[Dataset entries]
[Start of Attachment]

-- ==== Sys2Proof/Laws/KeepsCores.lean ====
section
/-!
SUPPORT. What every operation and every command keeps (Keeps.lean): cue queues, fronds, the recorder, scripts and audits.
-/
namespace Sys2Proof.Machine

/-! ### CueQueues -/

theorem keeps_countLate {s0 s : State} (h : Keeps s0 s) {a1 : QueueId} {a2 : CueEntry} : Keeps s0 (s.countLate a1 a2) := by
  unfold State.countLate
  try dsimp only
  repeat' (with_reducible first | assumption | refine keeps_count ?_ | refine keeps_setCq ?_)

theorem keeps_countMiss {s0 s : State} (h : Keeps s0 s) {a1 : QueueId} : Keeps s0 (s.countMiss a1) := by
  unfold State.countMiss
  try dsimp only
  repeat' (with_reducible first | assumption | refine keeps_countBy ?_ | refine keeps_count ?_)

theorem keeps_haltQueue {s0 s : State} (h : Keeps s0 s) {a1 : QueueId} {a2 : CueEntry} : Keeps s0 (s.haltQueue a1 a2) := by
  unfold State.haltQueue
  try dsimp only
  repeat' (with_reducible first | assumption | refine keeps_setCq ?_ | refine keeps_countMiss ?_ | refine keeps_lichenHw ?_)

theorem keeps_pushCue {s0 s : State} (h : Keeps s0 s) {a1 : QueueId} {a2 : CueEntry} {a3 : Bool} :
    Keeps s0 (s.pushCue a1 a2 a3) := by
  unfold State.pushCue
  try dsimp only
  repeat' (with_reducible first
      | assumption | refine keeps_setFld ?_ | refine keeps_countLate ?_ | refine keeps_setCq ?_ | refine keeps_countMiss ?_
      | refine keeps_haltQueue ?_ | refine Keeps.ite ?_ ?_)

theorem keeps_dropCues {s0 s : State} (h : Keeps s0 s) {a1 : Nat} : Keeps s0 (s.dropCues a1) := by
  unfold State.dropCues
  try dsimp only
  repeat' (with_reducible first | assumption | refine Keeps.updSame ?_ rfl rfl rfl rfl rfl)

theorem keeps_fire {s0 s : State} (h : Keeps s0 s) {a1 : QueueId} {a2 : Nat}
    {a3 : CueEntry → State → Option State} (he : ∀ e u, Keeps s0 u → KeepsOpt s0 (a3 e u)) :
    Keeps s0 (s.fire a1 a2 a3) := by
  unfold State.fire
  try dsimp only
  repeat' (first
      | with_reducible assumption | refine he _ _ ?_
      | (with_reducible first
        | refine keeps_countLate ?_ | refine keeps_setCq ?_ | refine Keeps.ite ?_ ?_ | refine KeepsOpt.getD ?_ ?_)
      | split)

theorem keeps_execCueqPush {s0 s : State} (h : Keeps s0 s) {a0 : QueueId} {a1 : Word} :
    KeepsOut s0 (execCueqPush a0 a1 s) := by
  unfold execCueqPush
  try dsimp only
  repeat' (with_reducible first | assumption | refine KeepsOut.next ?_ | refine keeps_pushCue ?_)

theorem keeps_execCueqFlush {s0 s : State} (h : Keeps s0 s) {a0 : QueueId} : KeepsOut s0 (execCueqFlush a0 s) := by
  unfold execCueqFlush
  try dsimp only
  repeat' (with_reducible first | assumption | refine KeepsOut.next ?_ | refine keeps_setCq ?_)

theorem keeps_execCueqResume {s0 s : State} (h : Keeps s0 s) {a0 : QueueId} : KeepsOut s0 (execCueqResume a0 s) := by
  unfold execCueqResume
  try dsimp only
  repeat' (with_reducible first | assumption | refine KeepsOut.next ?_ | refine keeps_setCq ?_ | refine Keeps.ite ?_ ?_)

theorem keeps_execCuePrewake {s0 s : State} (h : Keeps s0 s) {a0 : QueueId} : KeepsOut s0 (execCuePrewake a0 s) := by
  unfold execCuePrewake
  try dsimp only
  repeat' (first
      | (with_reducible first
        | assumption | refine KeepsOut.next ?_ | refine KeepsOut.ite ?_ ?_ | refine Keeps.updSame ?_ rfl rfl rfl rfl rfl)
      | split)

theorem keeps_execCueLate {s0 s : State} (h : Keeps s0 s) {a0 : QueueId} : KeepsOut s0 (execCueLate a0 s) := by
  unfold execCueLate
  try dsimp only
  repeat' (first
      | (with_reducible first
        | assumption | refine KeepsOut.next ?_ | refine keeps_countLate ?_ | refine keeps_setCq ?_ | refine keeps_countMiss ?_
        | refine keeps_haltQueue ?_ | refine Keeps.ite ?_ ?_ | refine KeepsOut.ite ?_ ?_)
      | split)

theorem keeps_execNop {s0 s : State} (h : Keeps s0 s) {a0 : QueueId} : KeepsOut s0 (execNop a0 s) := by
  unfold execNop
  try dsimp only
  repeat' (with_reducible first
      | assumption | refine KeepsOut.next ?_ | refine KeepsOpt.some ?_ | refine keeps_fire ?_ (fun e u hu => ?_))

theorem keeps_execNocWindowOpen {s0 s : State} (h : Keeps s0 s) : KeepsOut s0 (execNocWindowOpen s) := by
  unfold execNocWindowOpen
  try dsimp only
  repeat' (with_reducible first
      | assumption | refine KeepsOut.next ?_ | refine KeepsOpt.some ?_ | refine keeps_fire ?_ (fun e u hu => ?_)
      | refine keeps_setWindow ?_ | refine Keeps.ite ?_ ?_)

theorem keeps_execNocWindowClose {s0 s : State} (h : Keeps s0 s) : KeepsOut s0 (execNocWindowClose s) := by
  unfold execNocWindowClose
  try dsimp only
  repeat' (with_reducible first
      | assumption | refine KeepsOut.next ?_ | refine KeepsOpt.some ?_ | refine keeps_fire ?_ (fun e u hu => ?_)
      | refine keeps_setWindow ?_)

theorem keeps_execHostEvent {s0 s : State} (h : Keeps s0 s) : KeepsOut s0 (execHostEvent s) := by
  unfold execHostEvent
  try dsimp only
  repeat' (with_reducible first
      | assumption | refine KeepsOut.next ?_ | refine KeepsOpt.some ?_ | refine keeps_fire ?_ (fun e u hu => ?_)
      | refine keeps_free ?_ | refine keeps_postEvent ?_)

/-! ### Frond -/

theorem keeps_frondRefuse {s0 s : State} (h : Keeps s0 s) {a1 a2 : Nat} {a3 a4 : Nat} :
    Keeps s0 (s.frondRefuse a1 a2 a3 a4) := by
  unfold State.frondRefuse
  try dsimp only
  repeat' (with_reducible first
      | assumption | refine keeps_raiseInt ?_ | refine keeps_setFld ?_ | refine keeps_setReg ?_ | refine Keeps.ite ?_ ?_)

[End of Attachment]

WHAT IS REQUIRED:
Wherever the string "updSame" appears in a line of the records above, copy that line.

WRITTEN SOLUTION:
  repeat' (with_reducible first | assumption | refine Keeps.updSame ?_ rfl rfl rfl rfl rfl)
        | assumption | refine KeepsOut.next ?_ | refine KeepsOut.ite ?_ ?_ | refine Keeps.updSame ?_ rfl rfl rfl rfl rfl)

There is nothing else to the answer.